Can someone tell me how aligners, such as Bowtie, work on duplicated genes? Let’s say that there are two identical copies of a genes, A and B.
Does Bowtie assign reads that map to this gene randomly to A and B?
Is the mapping quality reduced for reads that map to duplicated genes?
Basically, I am trying to obtain reads to duplicated elements such as ribosomal RNA genes and I would appreciate advise on the best ways to analyze such genes.
Using default parameters, Bowtie2 will retain one mapping site per RNA-seq read. This and other options are configurable under the advanced options on the tool form.
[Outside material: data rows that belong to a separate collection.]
/-! Arriving (R352, R355, R357). -/

/-- What comes of a travelling access where it is performed: it waits, its lane is refused, or it is over, with what reaches the destination
register and the class of the poison that it met. -/
inductive TravelEnd where
  | wait | refused (cause : Nat) | performed (v : Option DWord) (ue : Option Nat)
deriving DecidableEq, Repr
/-- The access of a pannier at the home of its line (R196, R197, R352): as a lane's there, but that the thread is away, so its scope is at least .dev
(R200) and none of its accesses is before it. -/
def State.travelAccess (s : State) (i p : Nat) (lower : Bool) (o : Op) (l : LaneOp) : State × TravelEnd :=
  let k := o.i.accKind.getD {}
  let lvl := o.level guestIx
  let glob := l.tier == .glob
  match s.placeNow guestIx l with
  | (none, gone) => (s, if gone then .performed (if k.reads then some (BitVec.ofNat 64 (Config.freeNat s.draws (site 6 l.slot))) else none) none else .wait)
  | (some a, _) =>
    let (op, ty) := o.i.rmw
    let old := s.read a l.size
    let failing := k.reads && k.writes && op == .cas && old != l.v2.toNat
    let releases := k.order.releases && !failing
    if glob && s.flagged.contains (a / 2 ^ 16) then (s, .refused 0x0E)
    else if glob && k.writes && s.sealedAt o.ctx l.va l.size then (s, .refused 0x0D)
    else if (releases && s.relWaits p lvl none) || (lower && k.writes && !k.reads)
        || (glob && (!s.reaches (pdie p) a || (s.core p).l1Pending none a l.size || s.leaseWaits a l.size k.writes)) then (s, .wait)
    else if k.writes && !failing && glob && s.mustStall l.leaf a (.pannier i) then (s.stall a (.pannier i), .wait)
    else
      let s := s.unstall (.pannier i)
      let after (s : State) : State := if releases then s.publish lvl else s
      let moved (s : State) : State := if glob then s.transfer p o.ctx l.leaf a l.size k.writes else s
      if k.writes && !k.reads then
        let (s, o) := s.storeHome p lvl o l a
        (after s, .performed none (o.ue.map (·.2.1)))
      else match s.poisonAt a l.size with
        | some cls => (moved s, .performed (some (poisonLoad o.i.loadWidth cls)) (some cls))
        | none =>
          if !k.writes then (after (moved s), .performed (some (extendLoad o.i.loadWidth old)) none)
          else
            let new := rmwNew op ty old (l.v.toNat % 256 ^ l.size) (l.v2.toNat % 256 ^ l.size)
            (after (if failing then moved s else s.writeHome p lvl o l a new), .performed (some (BitVec.ofNat 64 old)) none)

/-- The thread of a pannier is installed (R352, R357): in the reserved guest slot, or in its origin entry. Its arrival is an acquire at .dev
(R222). -/
def State.install (s : State) (p : Nat) (a : Pannier) (v : Option DWord) : State :=
  let (dst, words) := (a.acc.map (·.i.accDst)).getD (.none, 1)
  let back := a.dest == a.origin.core
  let slot := if back then a.origin.lane else a.slot
  let gi := if back then a.origin.group else guestIx
  let pc := if a.kind = 1 then nextPC a.pc else a.pc
  let put (t : Thread) : Thread :=
    { t with x := a.regs.foldl (fun x r => mset 0 x r.1 r.2) t.x, p := a.p, live := a.live, hop := a.hop, pc := pc
             st := .ready, wait := 0, target := none, returned := none, cycHigh := a.cycHigh, timeHigh := a.timeHigh
             carried := if back then [] else a.regs.map (·.1) }
  let s := s.modGroup p gi fun g =>
    let g := if back then g.modThread slot put
      else { g with threads := g.threads ++ [put { slot, lane := a.origin.lane, pc := a.pc, origin := some a.origin }] }
    let ws := match v with | some v => dstWrites dst words [(slot, v)] | none => []
    (ws.foldl (fun g w => g.setReg w.slot w.code w.v) g).maskSteps
  (s.acquire p gi [slot] 4).count a.origin.ctx 22 1

/-- The operation whose lane a pannier carries, in the group that issued it: a guest group of a core, or the thread's own group, placed or
saved (R342, R352). -/
def State.issued (s : State) (a : Pannier) : Option Op :=
  a.op.bind fun id =>
    if a.fromGroup = guestIx then (s.core (s.phys a.fromCore)).guests.op? id
    else (s.originWg a.origin).bind fun w => (w.groups[a.fromGroup]?).bind (·.op? id)
/-- Whether that group is on a core now. -/
def State.issuerPlaced (s : State) (a : Pannier) : Bool := a.fromGroup == guestIx || (s.homeOf a.origin).isSome
/-- A saved group after a lane of one of its operations has arrived: the last one removes the count (R234, R342, R352). -/
def Group.arrivedSaved (g : Group) (o : Op) : Group :=
  if !o.lanes.all (·.done) then g.setOp o
  else
    let g := match o.tok with | some t => g.unpost t | none => g
    let g := g.dropOp o.id
    match o.ue with
    | some (n, cls, va) => { g with deferred := g.deferred ++ [{ cause := 0x17, info := cls, lane := some n, addr := va, defer := true, xpc := o.pc.toNat }] }
    | none => g
/-- The lane's operation at the group that issued it: its count is removed at the arrival (R234, R352). -/
def State.arrivedOp (s : State) (a : Pannier) (o : Op) : State :=
  if s.issuerPlaced a then s.putOp (s.phys a.fromCore) a.fromGroup o
  else
    let unit (x : Workgroup × Nat) : Workgroup × Nat :=
      if x.1.owns a.origin then ({ x.1 with groups := lmod x.1.groups a.fromGroup (·.arrivedSaved o) }, x.2) else x
    { s with saved := s.saved.map fun u => { u with units := u.units.map unit } }
/-- The access that a pannier carries. -/
def Pannier.access (a : Pannier) : Option (Op × LaneOp) := a.acc.bind fun o => o.lanes.head?.map fun l => (o, l)
/-- The lane that a pannier carries, in the operation that it left. -/
def State.issuedLane (s : State) (a : Pannier) : Option (Op × LaneOp) := a.access.bind fun x => (s.issued a).bind fun o =>
  (o.lanes.find? fun m => m.trav == .gone && m.lane == x.2.lane && m.va == x.2.va && !m.done).map fun m => (o, m)
/-- Whether a lower lane of the instruction, in place or travelling, has still to store to bytes of a pannier's lane (R196). -/
def State.lowerTravels (s : State) (i : Nat) (a : Pannier) (o : Op) (l : LaneOp) : Bool :=
  (s.issued a).any (fun x => x.issued == o.issued && x.lowerFirst l 6)
    || s.panniers.any fun e => e.1 != i && e.2.acc.any fun x => x.issued == o.issued && x.ctx == o.ctx && x.lowerFirst l 6
/-- A pannier is discarded with its thread (R472): its lane has nothing more to do at the group that issued it. -/
def State.discardPannier (s : State) (i : Nat) (a : Pannier) : State :=
  let s := { s with panniers := merase s.panniers i }
  match s.issuedLane a with
  | some (o, m) => s.arrivedOp a { o with lanes := o.lanes.map fun l => if l == m then { l with done := true } else l }
  | none => s
/-- The trap that a thread has carried home is raised in its group (R355). -/
def State.homeTrap (s : State) (p : Nat) (a : Pannier) : State :=
  match a.trap with
  | some t => if a.kind = 2 then takeTrap s p a.origin.group [a.origin.lane] a.pc t else s
  | none => s
/-- The lane of an operation that a pannier carried is over at the group that issued it, with the poison it met: an .sc operation without numbers still
has its own fence after the lanes in place (R213), one with numbers passes them (R214). Where a refusal has dropped the operation, the error is
raised in the thread's group. -/
def State.laneArrived (s : State) (a : Pannier) (ue : Option Nat) : State :=
  match s.issuedLane a, a.access with
  | some (o, m), _ =>
    let o := o.setLane { m with done := true }
    let o := ue.elim o (o.meet m ·)
    let all := o.lanes.all (·.done)
    if all && (o.i.accKind.getD {}).order == .sc && o.ticket.isNone && !o.stays.isEmpty && s.issuerPlaced a then
      s.modGroup (s.phys a.fromCore) a.fromGroup (·.setOp { o with stage := 4, args := [s.cadence] })
    else (if all then s.ticketPass o else s).arrivedOp a o
  | none, some (o, l) => ue.elim s fun cls =>
      s.deferTrap (s.phys a.dest) (if a.dest == a.origin.core then a.origin.group else guestIx) o { cause := 0x17, info := cls, lane := some l.lane, addr := l.va }
  | _, _ => s
/-- A pannier's thread goes on, its access over (R352). -/
def State.arrive (s : State) (i p : Nat) (a : Pannier) (v : Option DWord) (ue : Option Nat) : State :=
  (State.install { s with panniers := merase s.panniers i } p a v).laneArrived a ue
/-- A pannier's access is refused where it is performed: its thread is there, at the instruction, and traps (R194, R252, R355). -/
def State.arriveRefused (s : State) (i p : Nat) (a : Pannier) (l : LaneOp) (cause : Nat) : State :=
  let back := a.dest == a.origin.core
  let slot := if back then a.origin.lane else a.slot
  let s := (State.install { s with panniers := merase s.panniers i } p { a with kind := 0 } none).laneArrived a none
  takeTrap s p (if back then a.origin.group else guestIx) [slot] a.pc
    { cause, lane := some l.lane, addr := l.va, unperf := some (maskOf [slot]), addrs := [(slot, l.va)] }
/-- One event of a pannier's access: its stages before, the access, the fence after (R204, R213, R214, R352). -/
def State.travelStep (s : State) (i p : Nat) (a : Pannier) (o : Op) (l : LaneOp) : State :=
  let put (s : State) (a : Pannier) : State := { s with panniers := minsert s.panniers i a }
  match a.got with
  | some v => if o.args.headD 0 < s.cadence then s.arrive i p a v (o.ue.map (·.2.1)) else s
  | none =>
    if o.staged guestIx && decide (o.stage < 3) then
      if o.stage = 1 then (match o.probes.foldl (fun (x : Option State) q => x.bind (·.flushL1 q)) (some s) with
        | some s => put s { a with acc := some { o with stage := 3, probes := [] } }
        | none => s)
      else let (s, o) := s.nextStage p guestIx o; put s { a with acc := some o }
    else if o.stage = 3 && s.reprobe p guestIx o then put s { a with acc := some { o with stage := 1, probes := s.probeSet p (o.level guestIx) o.ctx } }
    else match s.travelAccess i p (s.lowerTravels i a o l) o l with
      | (s, .wait) => s
      | (s, .refused c) => (s.ticketPass o).arriveRefused i p a l c
      | (s, .performed v ue) =>
        if (o.i.accKind.getD {}).order == .sc && o.ticket.isNone then
          put s { a with got := some v, acc := some { o with stage := 4, args := [s.cadence], ue := ue.map fun c => (l.lane, c, l.va) } }
        else (s.ticketPass o).arrive i p a v ue
/-- PANNIER_ARRIVAL (R352): a thread of a launch that is being rolled back is discarded (R472); arrivals at a core that is being relocated, and returns
to an origin that is not placed, wait (R358, R372). -/
def execPannierArrival (i : Nat) (s : State) : Out1 :=
  let s := s.draw
  match mfind s.panniers i with
  | none => .next s
  | some a =>
    let p := s.phys a.dest
    if (mfind s.launches a.origin.launch).any (·.rolling) then .next (s.discardPannier i a)
    else if s.moving a.dest || (a.dest == a.origin.core && !s.originPlaced a) then .next s
    else match a.access with
      | none => .next ((State.install { s with panniers := merase s.panniers i } p a none).homeTrap p a)
      | some (o, l) => .next (s.travelStep i p a o l)

/-! The other migration instructions. -/

/-- The address of MIGTO and MIGQ, of each active lane. -/
def Iss.migReqs (e : Iss) (o : MigOps) : AccReq × List LaneReq × List (RdAs × Src) :=
  let tier : Tier := if o.cm then .cmem else .glob
  let os := [(baseAs tier, o.base)]
  ({ tier, n := 1, reads := true, writes := false, go := true, mayTravel := true, bare := true },
    (e.read e.act os).map fun l => { slot := l.slot, a := l.a.toNat + o.off.toInt }, os)
/-- MIGTO (R362): a lane that stays has no effect. -/
def execMigto (c : Ctl) (o : MigOps) (s : State) : Out1 :=
  issue c (.migto c o) 1 s fun e => do
    let (q, ls, os) := e.migReqs o
    let e := e.latched os
    let (s, los) ← e.locate q ls
    let los := los.map fun l => { l with done := !l.miss && l.trav != .due }
    if los.all (·.done) then .ok (s, false) else e.postAccess c q { i := .migto c o } los [] s false
/-- MIGRET (R363): the away threads' returns; the issue drains its group as a travelling one does. -/
def execMigret (c : Ctl) (s : State) : Out1 :=
  issue c (.migret c) 1 s fun e =>
    if !e.guest || e.act.isEmpty then .ok (e.s, false)
    else
      let los := e.act.map fun n => { slot := n, lane := (e.thread n).lane, va := 0, size := 0, trav := .due : LaneOp }
      let id := (e.s.group e.p e.gi).nextOp
      .ok ((e.enter e.s c { i := .migret c, lanes := los }).park e.p e.gi (.travel id), true)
If all mapping sites are reported, reads that map to multiple locations will have lower mapQ scores.
Ribosomal content is considered to be contamination in standard transcriptomics protocols, and reference genomes/transcriptomes and reference annotation will exclude rRNA unless specifically constructed to include it.
UCSC includes rRNA data tracks as does Ensembl. Try mapping against just the rRNA sequences as a custom genome (fasta). This post is a good example of the reverse of what it sounds like you want to do: how can i download human ribosomal reference ?
If that doesn’t help, please explain what your analysis goals are with more detail.
Thank you, Jenna. The goal in this case is to use PAR-CLIP data to identify contacts between an E. coli protein and ribosomal RNA (rRNA), since the protein used to generate the CLIP data is known to bind to rRNA. Therefore I was wondering if there is an optimal way to map cross-linked induced mutations on rRNA. E. coli has seven copies of nearly identical rRNA genes.
While I have your attention, I wonder if Galaxy offers a workflow or pipeline for analyzing PAR-CLIP data. If not, is there a way to filter aligned reads mapping to mRNAs that contain diagnostic T>C PAR-CLIP mutations from reads that don’t and to identify binding motifs based on the filtered reads?